Grabbing both my mother’s and my bags from the backseat I sped to the front door before my dad even let the engine rest. Immediately, I was embraced by arms that I had missed for eight years. Aunt Nancy had just gotten back and I was so thankful. We all gathered around her familiar dining room table with coffee in hand talking about the plans for the day. My cousin Melanie was so strong and beautiful through grief stricken eyes. All of this I could barely wrap my head around. We were going to be staying at Paulie and Nancy’s for most of the day, then going to the funeral home for a “viewing”, back to the house to eat and visit with the family, ending with the funeral at night. A wave of familiarity burned every inch of my body. How does God take two children? I was just so confused, but proud with my family’s rallied strength.

Walking into the funeral home, gripping my mother's hand made all of the memories of being here before assault me. I walked around hugging every familiar face as tightly as I could.
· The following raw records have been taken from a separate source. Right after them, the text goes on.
/-- A phase that does not complete the command leaves fewer SEQ steps to go. -/
theorem phaseOf_seqRank_lt {i : Instr} {s t : State} (hop : s.opc = i.opc) (he : phaseOf i s = .next t)
    (hb : t.busy = true) : seqRank t < seqRank s := by
  obtain ⟨-, -, v, rfl⟩ | ⟨-, -, rfl⟩ | ⟨rfl, h⟩ | ⟨rfl, h⟩ | ⟨⟨us, rfl⟩, h⟩ | ⟨⟨ms, rfl⟩, h⟩ := phaseOf_next he
  · simp at hb
  · simp at hb
  · exact maskedScale_seqRank_lt (.inl hop) h hb
  · exact maskedScale_seqRank_lt (.inr hop) h hb
  · exact delayMicros_seqRank_lt hop h hb
  · exact delayMillis_seqRank_lt hop h hb

/-- A move that is no RESET completes the command in progress, or leaves it in progress; a SEQ step that leaves it in
progress brings it nearer to its end, and no other move takes it further from it. -/
theorem stepWith_busy_cases {m : Move} {s t : State} (hb : s.busy = true) (h : stepWith m s = .next t)
    (hreset : m ≠ .reset) :
    (∃ v u, t = done v u) ∨
    (t.busy = true ∧ seqRank t ≤ seqRank s ∧ (m = .seq → seqRank t < seqRank s)) := by
  cases step_turn h with
  | event hm | interrupt hm | interruptOff hm | portBusy hm =>
    cases hm
    exact .inr ⟨hb, le_rfl, nofun⟩
  | illegal _ hidle | absent _ hidle | accepted _ hidle | sequencerIdle _ hidle =>
    exact absurd (hb.symm.trans hidle) (by decide)
  | phase hm _ hi _ he =>
    obtain hdone | ⟨hbusy, -⟩ := phaseOf_done_or_silent he
    · exact .inl hdone
    · have hbusy : t.busy = true := hbusy.trans hb
      have hlt : seqRank t < seqRank s := phaseOf_seqRank_lt (s := s.pulseOver) (opc_of_instrOfOpc hi).symm he hbusy
      exact .inr ⟨hbusy, hlt.le, fun _ => hlt⟩
  | reset hm => exact absurd hm hreset

/-! ### Completion under fairness (R204) -/

/-- Under weak fairness of SEQ the TBU does not stay busy for ever: the SEQ steps to go never grow, so they would have a
least value, and the next SEQ step would go below it. -/
theorem exists_runUntil_idle {σ : Nat → Move} {s : State} (hs : Inv s) (hreset : ∀ n, σ n ≠ .reset)
    (hfair : fairSeq σ s) : ∃ n t, runUntil σ s n = .next t ∧ t.busy = false := by
  by_contra hno
  have hbusy (n : Nat) : ∃ u, runUntil σ s n = .next u ∧ u.busy = true := by
    obtain ⟨u, hu, -⟩ := hs.runMoves_runs ((List.range n).map σ)
    exact ⟨u, hu, Bool.eq_true_of_not_eq_false fun hidle => hno ⟨n, u, hu, hidle⟩⟩
  choose u hu hb using hbusy
  have hstep (n : Nat) : seqRank (u (n + 1)) ≤ seqRank (u n) ∧ (σ n = .seq → seqRank (u (n + 1)) < seqRank (u n)) := by
    have hnext : stepWith (σ n) (u n) = .next (u (n + 1)) := (runUntil_succ_of (hu n)).symm.trans (hu (n + 1))
    obtain ⟨v, w, hdone⟩ | ⟨-, hcases⟩ := stepWith_busy_cases (hb n) hnext (hreset n)
    · exact absurd (hb (n + 1)) (by simp [hdone])
    · exact hcases
  have hanti : Antitone fun n => seqRank (u n) := antitone_nat_of_succ_le fun n => (hstep n).1
  obtain ⟨m, hm, hseq⟩ := hfair (Function.argmin fun n => seqRank (u n)) fun n _ => ⟨u n, hu n, hb n⟩
  have hlt : seqRank (u (m + 1)) < seqRank (u m) := (hstep m).2 hseq
  have hleast := Function.argmin_le (fun n => seqRank (u n)) (m + 1)
  exact absurd (hlt.trans_le (hanti hm)) hleast.not_gt

/-- Under weak fairness of SEQ a command in progress completes, busy up to the step that ends it. -/
theorem fairSeq_completes {σ : Nat → Move} {s : State} (hs : Inv s) (hb : s.busy = true) (hreset : ∀ n, σ n ≠ .reset)
    (hfair : fairSeq σ s) :
    ∃ n v u, runUntil σ s (n + 1) = .next (done v u) ∧ ∀ m ≤ n, ∃ w, runUntil σ s m = .next w ∧ w.busy = true := by
  have hidle := exists_runUntil_idle hs hreset hfair
  classical
  have hbefore (m : Nat) (hm : m < Nat.find hidle) : ∃ w, runUntil σ s m = .next w ∧ w.busy = true := by
    obtain ⟨w, hw, -⟩ := hs.runMoves_runs ((List.range m).map σ)
    exact ⟨w, hw, Bool.eq_true_of_not_eq_false fun hw' => Nat.find_min hidle hm ⟨w, hw, hw'⟩⟩
  obtain ⟨t, ht, hend⟩ := Nat.find_spec hidle
  cases hfind : Nat.find hidle with
  | zero =>
    rw [hfind] at ht
    cases ht
    exact absurd (hb.symm.trans hend) (by decide)
  | succ n =>
    rw [hfind] at ht hbefore
    obtain ⟨w, hw, hwb⟩ := hbefore n (Nat.lt_succ_self n)
    obtain ⟨v, u, rfl⟩ | ⟨htb, -⟩ := stepWith_busy_cases hwb ((runUntil_succ_of hw).symm.trans ht) (hreset n)
    · exact ⟨n, v, u, ht, fun m hm => hbefore m (Nat.lt_succ_of_le hm)⟩
    · exact absurd (htb.symm.trans hend) (by decide)

/-- A pending event stays pending up to a turn of the interrupt agent. -/
theorem runUntil_pending {σ : Nat → Move} {s u : State} {n : Nat} (hop : s.ovp = true) (hreset : ∀ n, σ n ≠ .reset)
    (hinc : ∀ m < n, σ m ≠ .inc) (h : runUntil σ s n = .next u) : u.cfg = s.cfg ∧ u.ovp = true := by
  refine runMoves_induction (P := fun v => v.cfg = s.cfg ∧ v.ovp = true) (fun m hm v w hv hw => ?_) ⟨rfl, hop⟩ h
  obtain ⟨k, hk, rfl⟩ := List.mem_map.mp hm
  refine ⟨(stepWith_cfg hw).trans hv.1, ?_⟩
  obtain ⟨-, -, hovp⟩ | ⟨hno, -⟩ | ⟨-, -, -, hovp⟩ := stepWith_counter_cases hw (hreset k)
  · rw [hovp, hv.2, Bool.true_or]
  · exact absurd hno (hinc k (List.mem_range.mp hk))
  · rw [hovp, hv.2]

/-- Under weak fairness of INC the interrupt agent gets a turn while a pending event can be taken: up to its first turn the
event stays pending, so with `IE = 1` INC is enabled all along. -/
theorem fairInc_enabledTurn {σ : Nat → Move} {s : State} (hs : Inv s) (htb : s.cfg.tben = true) (hop : s.ovp = true)
    (hreset : ∀ n, σ n ≠ .reset) (hfair : fairInc σ s) (hie : ∀ n u, runUntil σ s n = .next u → u.ie = true) :
    ∃ n u, runUntil σ s n = .next u ∧ σ n = .inc ∧ incEnabled u = true := by
  have hready (n : Nat) (hinc : ∀ m < n, σ m ≠ .inc) : ∃ u, runUntil σ s n = .next u ∧ incEnabled u = true := by
    obtain ⟨u, hu, -⟩ := hs.runMoves_runs ((List.range n).map σ)
    obtain ⟨hcfg, hpending⟩ := runUntil_pending hop hreset hinc hu
    exact ⟨u, hu, incEnabled_iff.mpr ⟨by rw [hcfg, htb], hie n u hu, hpending⟩⟩
  have hturn : ∃ n, σ n = .inc := by
    by_contra hno
    obtain ⟨m, -, hm⟩ := hfair 0 fun n _ => hready n fun k _ hk => hno ⟨k, hk⟩
    exact hno ⟨m, hm⟩
  obtain ⟨u, hu, hinc⟩ := hready (Nat.find hturn) fun _ => Nat.find_min hturn
  exact ⟨_, u, hu, Nat.find_spec hturn, hinc⟩

/-- Settles O55: the SEQ steps to go run out, and an enabled turn of the interrupt agent takes the event. -/
theorem fairSchedulesComplete : Obligations.FairSchedulesComplete := by
  refine ⟨fun σ s hs hb hreset hfair => ?_, fun σ s hs htb hop hreset hfair hie => ?_⟩
  · obtain ⟨n, v, u, hrun, hbefore⟩ := fairSeq_completes hs hb hreset hfair
    exact ⟨n, done v u, v, hrun, rfl, rfl, hbefore⟩
  · obtain ⟨n, u, hu, hm, hinc⟩ := fairInc_enabledTurn hs htb hop hreset hfair hie
    refine ⟨n, u, _, hu, hm, hinc, ?_, takeInterrupt_ovrf u.pulseOver, takeInterrupt_ovp u.pulseOver⟩
    rw [runUntil_succ_of hu, hm]
    exact stepWith_inc_enabled hinc

/-! ### Runs of a program (R208) -/

/-- A word issued to an idle TBU is answered at once or begins a command, and only the end of a command answers it: a
move adds a response for each word it issues and each command it ends, less each command it begins. -/
theorem stepWith_response_count {m : Move} {s t : State} (h : stepWith m s = .next t) (hreset : m ≠ .reset)
    (hidle : ∀ w, m = .issue w → s.busy = false) :
    t.resp.toList.length + t.busy.toNat = s.busy.toNat + (issuedWords [m]).length := by
  cases step_turn h with
  | event hm | interrupt hm | interruptOff hm | sequencerIdle hm =>
    cases hm
    simp [issuedWords]
  | portBusy hm hb =>
    exact absurd (hb.symm.trans (hidle _ hm)) (by decide)
  | illegal hm hb | absent hm hb | accepted hm hb =>
    cases hm
    have hb : s.busy = false := hb
    simp [hb]
  | phase hm hb _ _ he =>
    cases hm
    have hb : s.busy = true := hb
    obtain ⟨v, u, rfl⟩ | ⟨hbusy, hresp⟩ := phaseOf_done_or_silent he
    · simp [hb, issuedWords]
    · simp [hbusy, hresp, issuedWords]
  | reset hm => exact absurd hm hreset

/-- The first part of a run of a program is a run of the words issued in it. -/
theorem ProgramRun.init {ws : List CmdWord} {ms ns : List Move} {s t : State} (h : ProgramRun ws (ms ++ ns) s t) :
    ∃ u, ProgramRun (issuedWords ms) ms s u ∧ runMoves ns u = .next t := by
  obtain ⟨u, hu, ht⟩ := runMoves_append_next.mp h.runs
  refine ⟨u, ⟨h.idle, hu, rfl, fun before w after hms => ?_, fun hm => h.noReset (List.mem_append_left ns hm)⟩, ht⟩
  exact h.inOrder before w (after ++ ns) (by rw [hms, List.append_assoc, List.cons_append])

/-- Every word issued in a run of a program has its response, but for the word of a command still in progress. -/
theorem ProgramRun.response_count {ws : List CmdWord} {ms : List Move} {s t : State} (h : ProgramRun ws ms s t) :
    (responses ms s).length + t.busy.toNat = ws.length := by
  induction ms using List.reverseRecOn generalizing ws t with
  | nil =>
    cases h.runs
    rw [← h.words, h.idle]
    rfl
  | append_singleton ms m ih =>
    obtain ⟨u, hu, ht⟩ := h.init
    have hcount := ih hu
    obtain ⟨v, hstep, hv⟩ := runMoves_cons_next.mp ht
    cases hv
    have hidle (w : CmdWord) (hw : m = .issue w) : u.busy = false := by
      have hanswered := h.inOrder ms w [] (by rw [hw])
      exact Bool.toNat_eq_zero.mp (by omega)
    have hm := stepWith_response_count hstep (fun e => h.noReset (by simp [e])) hidle
    rw [← h.words, responses_append hu.runs, responses_cons hstep, issuedWords_append]
    simp only [responses_nil, List.append_nil, List.length_append]
    omega

/-- A run of a program has ended exactly when no command is in progress. -/
theorem ProgramRun.ended_iff {ws : List CmdWord} {ms : List Move} {s t : State} (h : ProgramRun ws ms s t) :
    ProgramEnded ws ms s ↔ t.busy = false := by
  have hcount := h.response_count
  rw [ProgramEnded, ← Bool.toNat_eq_zero]
  omega

theorem ProgramRun.nil {s : State} (hb : s.busy = false) : ProgramRun [] [] s s :=
  ⟨hb, rfl, rfl, fun _ _ _ h => by simp at h, List.not_mem_nil⟩

/-- A run of a program from where a run of another has ended is a run of both. -/
theorem ProgramRun.append {ws vs : List CmdWord} {ms ns : List Move} {s u t : State} (h : ProgramRun ws ms s u)
    (h' : ProgramRun vs ns u t) : ProgramRun (ws ++ vs) (ms ++ ns) s t where
  idle := h.idle
  runs := runMoves_append_next.mpr ⟨u, h.runs, h'.runs⟩
  words := by rw [issuedWords_append, h.words, h'.words]
  noReset hm := (List.mem_append.mp hm).elim h.noReset h'.noReset
  inOrder before w after hms := by
    have hended : (responses ms s).length = (issuedWords ms).length := by
      rw [h.words]
      exact h.ended_iff.mpr h'.idle
    have hlater (rest : List Move) (hrest : ns = rest ++ .issue w :: after) :
        (responses (ms ++ rest) s).length = (issuedWords (ms ++ rest)).length := by
      rw [responses_append h.runs, issuedWords_append, List.length_append, List.length_append, hended,
        h'.inOrder rest w after hrest]
    obtain ⟨rest, rfl, hrest⟩ | ⟨rest, hfirst, hrest⟩ := List.append_eq_append_iff.mp hms
    · exact hlater rest hrest
    · cases rest with
      | nil =>
        rw [List.append_nil] at hfirst
        simpa [hfirst] using hlater [] hrest.symm
      | cons m rest =>
        cases hrest
        exact h.inOrder before w rest hfirst

/-- A word issued to an idle TBU, with no other word behind it, is a run of the program of that word. -/
theorem ProgramRun.of_word {w : CmdWord} {ms : List Move} {s t : State} (hb : s.busy = false) (hms : undisturbed ms)
    (h : runMoves (.issue w :: ms) s = .next t) : ProgramRun [w] (.issue w :: ms) s t where
  idle := hb
  runs := h
  words := by rw [issuedWords_issue, issuedWords_undisturbed hms]
  noReset hm := by simpa using hms _ (List.mem_of_ne_of_mem (by simp) hm)
  inOrder before v after hsplit := by
    cases before with
    | nil => rfl
    | cons m before =>
      have hmem : .issue v ∈ ms := by
        rw [(List.cons.inj hsplit).2]
        exact List.mem_append_right before List.mem_cons_self
      simpa using hms _ hmem

/-- One word, followed by SEQ steps alone, is a run that ends. -/
theorem Inv.exists_wordRun {s : State} (hs : Inv s) (hb : s.busy = false) (w : CmdWord) :
    ∃ ms t, ProgramRun [w] ms s t ∧ t.busy = false := by
  obtain ⟨u, hu, hinv⟩ := hs.stepWith_runs (.issue w)
  obtain ⟨n, t, ht, hidle⟩ := exists_runUntil_idle (σ := fun _ => .seq) hinv (fun _ => by simp)
    fun n _ => ⟨n, le_rfl, rfl⟩
  exact ⟨_, t, .of_word hb (List.forall_mem_map.mpr fun _ _ => .inl rfl) (runMoves_cons_next.mpr ⟨u, hu, ht⟩), hidle⟩

/-- Every program has a run that ends: one word after the other. -/
theorem Inv.exists_programRun (ws : List CmdWord) {s : State} (hs : Inv s) (hb : s.busy = false) :
    ∃ ms t, ProgramRun ws ms s t ∧ t.busy = false := by
  induction ws generalizing s with
  | nil => exact ⟨[], s, .nil hb, hb⟩
  | cons w ws ih =>
    obtain ⟨ms, u, hu, hub⟩ := hs.exists_wordRun hb w
    obtain ⟨ns, t, ht, htb⟩ := ih (hs.of_runMoves hu.runs) hub
    exact ⟨ms ++ ns, t, hu.append ht, htb⟩

/-- Settles O56: each word but that of a command in progress has its one response. -/
theorem programsEndWithSequencerIdle : Obligations.ProgramsEndWithSequencerIdle := by
  refine ⟨fun ws ms s t hs h => ⟨?_, fun hend => ?_⟩, fun ws s hs hb => ?_⟩
  · exact Nat.le.intro h.response_count
  · have hidle : t.busy = false := h.ended_iff.mp hend
    exact ⟨hidle, (hs.of_runMoves h.runs).idle hidle⟩
  · obtain ⟨ms, t, h, hidle⟩ := hs.exists_programRun ws hb
    exact ⟨ms, t, h, h.ended_iff.mpr hidle⟩

end Sys2Proof.Machine
end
All of my father’s siblings were there and so much of the extended family, mixing with the friends from decades back and ones that only knew my cousin. Love took over the melancholy feeling as everyone gathered, hugged, chatted, cried, and shared. The sight was a beautiful healing moment.

All through the viewing I held onto my beautiful cousins, my strong grandfather, my loving aunts and uncles for the much needed give and take of strength. I am so thankful for every person who came to show how much just one life can impact us all. Even though it was too soon, a huge impression of kindness and goodness was left where the physical no long strides.

Our day ended sitting all together in rows surrounded by our loved ones and pictures of how great of a family we are, again I was reminded why I am so proud of my last name and the bindings it brings to cherished, good-natured hearts. Aunt Nancy climbed to her feet after the priest weaved a beautiful memorial of my kindhearted cousin who was at times misunderstood, aloof, or quiet. The words that emanated from a heartbroken mother are ones that will be imprinted on my heart for the rest of my life because of their beautiful truths. “I know that Danny is at peace.” And in the hearts of all of us, a sigh of relief cradled us, believing and wanting only that for our beloved’s soul.